**Work order:** Where does the string "secUnit" appear in the records? Copy each line that holds it.

Stored data entries:
---
/-- AUTO_RESYNC: the twin port has been UP for 1 s (R546, R646). -/
def autoResync (b : Block) : Block :=
  let up : Bool := match b.twinPort with
    | some q => b.linkUp q
    | none => false
  if b.twinEn ∧ b.twinState = 4 ∧ b.on F.TWIN_CFG_AUTO_RESYNC 0 ∧ up ∧ b.twinCompat then b.resync else b

/-- `EN` of `TWIN_CFG` changes (R546). -/
def Block.twinEnable (b : Block) (was : Bool) : Block :=
  if b.twinEn && !was then (b.setFld F.TWIN_STATUS_STATE 0 (if b.on F.TWIN_STATUS_ROLE 0 then 1 else 4)).runsCleared
  else if was && !b.twinEn then
    ((b.setFld F.TWIN_STATUS_STATE 0 0).runsCleared).updTwin fun t => { t with owed := [], early := [], sigs := [], adopt := [], peerOuts := [] }
  else b

/-- A write of `TWIN_CFG`; `EN` on a device without a fabric is discarded (R554). -/
def Block.twinCfgWrite (b : Block) (v : Nat) : Block :=
  if bitOf v 0 ∧ b.fabN = 0 then b.reject 0x10 F.TWIN_HIST_CFG_REJECTED 0
  else (b.storeWord W.TWIN_CFG 0 v).twinEnable b.twinEn

/-! ### Switch-over (R549, R550) -/

/-- Device time of a commanded switch: the start of the field 1 catch line of frame `c`, in the raster that the timeline declares. -/
def Block.switchTime (b : Block) (tl c : Nat) : Nat :=
  let lines := b.tlLines tl
  let line := (catch1 (if lines = 525 then 1 else if lines = 625 then 2 else if lines = 750 then 3 else 9)).1
  b.frameStart tl c + (line - 1) * b.tlDen tl * secUnit / (b.tlNum tl * lines)

/-- Output `o` would be sending an active line at device time `t` (R205, R550). -/
def Block.exposedAt (b : Block) (o t : Nat) : Bool :=
  let c := b.tgtFormat o; let tl := b.tgtTl o; let d := if b.tgtHalf o then 2 else 1
  let lines := if o < 128 then fmtWireLines c else fmtLines c
  let ofs : Int := if o < 128 then b.sfld F.SDI_TX_OFS_TX_OFS o * (b.linePeriod c tl : Int) / (fmtSpl c : Nat) else 0
  let t := ((t : Int) - ofs).toNat
  let pos := t * b.tlNum tl % (b.tlDen tl * d * secUnit) * lines / (b.tlDen tl * d * secUnit)
  let line := (pos + lines - 3) % lines + 1
  b.outputOn o && (if o < 128 then rowsOnLine c line false != [] else (rowOfLine c line).isSome)

/-- The pending switch frame. -/
def Block.switchFrame (b : Block) : Nat := b.fld F.TWIN_SW_LO_FRAME 0 + b.fld F.TWIN_SW_HI_FRAME 0 * 2 ^ 32

/-- SWITCH_INSTANT: the instant of the pending switch, or the microsecond before it: the active ends its heartbeat (R549). -/
def switchInstant (b : Block) : Block :=
  if b.on F.TWIN_SW_HI_PENDING 0 ∧ b.on F.TWIN_STATUS_ROLE 0 ∧ b.switchTime (b.fld F.TWIN_SW_HI_TL 0) b.switchFrame ≤ b.time.now + 1000 * nsUnit then (b.updTwin fun t => { t with switching := true }).hbSettle else b
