/-! ### Interrupt status (R704, R706) -/

/-- The history registers of a block with their enables. -/
def histPairs (v : Nat) : List (Reg × Reg) :=
  match v with
  | 0x00 => [(R.PWR_HIST, R.PWR_IRQ_EN), (R.SYS_HIST, R.SYS_IRQ_EN)]
  | 0x01 => [(R.TIME_HIST, R.TIME_IRQ_EN), (R.TMR_HIST, R.TMR_IRQ_EN), (R.CAP_HIST, R.CAP_IRQ_EN)]
  | 0x02 => [(R.REFS_HIST, R.REFS_IRQ_EN)]
  | 0x03 => [(R.PLL_HIST, R.PLL_IRQ_EN)]
  | 0x04 => [(R.LANE_HIST, R.LANE_IRQ_EN)]
  | 0x05 => [(R.SDI_RX_HIST, R.SDI_RX_IRQ_EN)]
  | 0x06 => [(R.SDI_TX_HIST, R.SDI_TX_IRQ_EN)]
  | 0x07 => [(R.ETH_HIST, R.ETH_IRQ_EN)]
  | 0x08 => [(R.IPM_RX_HIST, R.IPM_RX_IRQ_EN), (R.IPM_TX_HIST, R.IPM_TX_IRQ_EN)]
  | 0x09 => [(R.STALL_HIST, R.STALL_IRQ_EN), (R.FRESH_HIST_ENTER, R.FRESH_IRQ_EN), (R.FRESH_HIST_EXIT, R.FRESH_IRQ_EN)]
  | 0x0A => [(R.FAB_PORT_HIST, R.FAB_PORT_IRQ_EN), (R.FAB_RX_HIST, R.FAB_RX_IRQ_EN)]
  | 0x0B => [(R.COX_HIST, R.COX_IRQ_EN)]
  | 0x0C => [(R.HEAD_HIST, R.HEAD_IRQ_EN)]
  | 0x0D => [(R.GUARD_HIST, R.GUARD_IRQ_EN)]
  | 0x0E => [(R.AUD_HIST, R.AUD_IRQ_EN), (R.AUD_GRP_HIST, R.AUD_GRP_IRQ_EN), (R.SAP_HIST, R.SAP_IRQ_EN)]
  | 0x0F => [(R.WIT_HIST, R.WIT_IRQ_EN)]
  | 0x10 => [(R.TWIN_HIST, R.TWIN_IRQ_EN)]
  | 0x11 => [(R.MBX_HIST, R.MBX_IRQ_EN), (R.CH_HIST, R.CH_IRQ_EN)]
  | 0x12 => [(R.KEY_HIST, R.KEY_IRQ_EN)]
  | 0x15 => [(R.MATRIX_HIST, R.MATRIX_IRQ_EN)]
  | 0x16 => [(R.HBMC_HIST, R.HBMC_IRQ_EN)]
  | _ => []

/-- The word of stored fields at an address. -/
def Block.rawWord (b : Block) (a : Nat) : Nat := b.wordOf ((fieldsAt a).map Prod.fst) (((fieldsAt a).head?.map Prod.snd).getD 0)

/-- Instance `n` of a history register has a bit set AND enabled. -/
def Block.histAsks (b : Block) (p : Reg × Reg) (n : Nat) : Bool := Nat.land (b.rawWord (p.1.addr n)) (b.rawWord (p.2.addr n)) != 0

/-- Some history register of block `v`, ANDed with its enable, is not zero; only entries that differ from reset can show one. -/
def Block.histPend (b : Block) (v : Nat) : Bool :=
  b.regs.any fun e => e.1 / 32 / 0x100000 == v && (histPairs v).any fun p => match p.1.indexOf (e.1 / 32) with
    | some n => b.histAsks p n
    | none => false

/-- `BLK_IRQ_STATUS`. -/
def Block.irqStatus (b : Block) (v : Nat) : Nat :=
  bit (b.histPend v) + b.fld F.BLK_FAULT_FAULT_TRANSIENT v * 2 + b.fld F.BLK_FAULT_FAULT_LASTING v * 4

/-- 32 instances of a history register that ask, from instance `32 i`. -/
def Block.pend (b : Block) (p : Reg × Reg) (i : Nat) : Nat :=
  (List.range 32).foldl (fun a k => if 32 * i + k < p.1.count then a + bit (b.histAsks p (32 * i + k)) * 2 ^ k else a) 0

/-! ### Words that are computed -/

/-- `BLK_CAP` (R705). -/
def Block.blkCap (b : Block) (v : Nat) : Nat :=
  let (i, u) := match v with
    | 0x04 => ((List.range 345).countP b.laneHas, 0)
    | 0x05 => (128, 16)
    | 0x06 => (128, 16)
    | 0x07 => (b.ethMedia, 1)
    | 0x08 => (128, 0)
    | 0x09 => (320, 4)
    | 0x0A => (17, 64)
    | 0x0C => (b.heads, 32)
    | 0x0D => (b.heads, 8)
    | 0x0E => (16, 16)
    | 0x0F => (b.encoders, b.nvmePorts)
    | 0x11 => (41, 64)
    | 0x16 => (b.stacks, 24)
    | 0x18 => (1 + b.nvmePorts, b.nvmePorts)
    | _ => (1, 0)
  i + u * 65536

/-- The open bale of a tap. -/
def Block.openSeq (b : Block) (t : Nat) : Option Nat := ((b.chain t).bales.find? fun x => x.sealing.isNone).map Bale.seq

/-- Masks of the firewall regions (R574): who may write, who may read, the life-cycle states, `HOSTP_DEBUG_ONLY`. -/
def fwWrite (r : Nat) : Nat :=
  match r with
  | 0 => 0x010
  | 1 => 0x010
  | 2 => 0x000
  | 3 => 0x010
  | 4 => 0x17F
  | _ => 0x200
def fwRead (r : Nat) : Nat :=
  match r with
  | 0 => 0x03F
  | 1 => 0x1FF
  | 2 => 0x010
  | 3 => 0x010
  | 4 => 0x3FF
  | _ => 0x200
def fwStates (r : Nat) : Nat := if r = 5 then 0x09 else 0x1F

/-- `LANE_CTRL` of a PCIe lane: P0 at the rate its port runs at while its domain is on, else P3 (R142; log 201). -/
def Block.pcieCtrl (b : Block) (l : Nat) : Nat :=
  b.wordOf W.LANE_CTRL l / 64 * 64 + if b.laneOn l then Config.pcieRate l % 16 * 4 else 3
---
**Result of this exercise:**
  b.frameStart tl c + (line - 1) * b.tlDen tl * secUnit / (b.tlNum tl * lines)
  let pos := t * b.tlNum tl % (b.tlDen tl * d * secUnit) * lines / (b.tlDen tl * d * secUnit)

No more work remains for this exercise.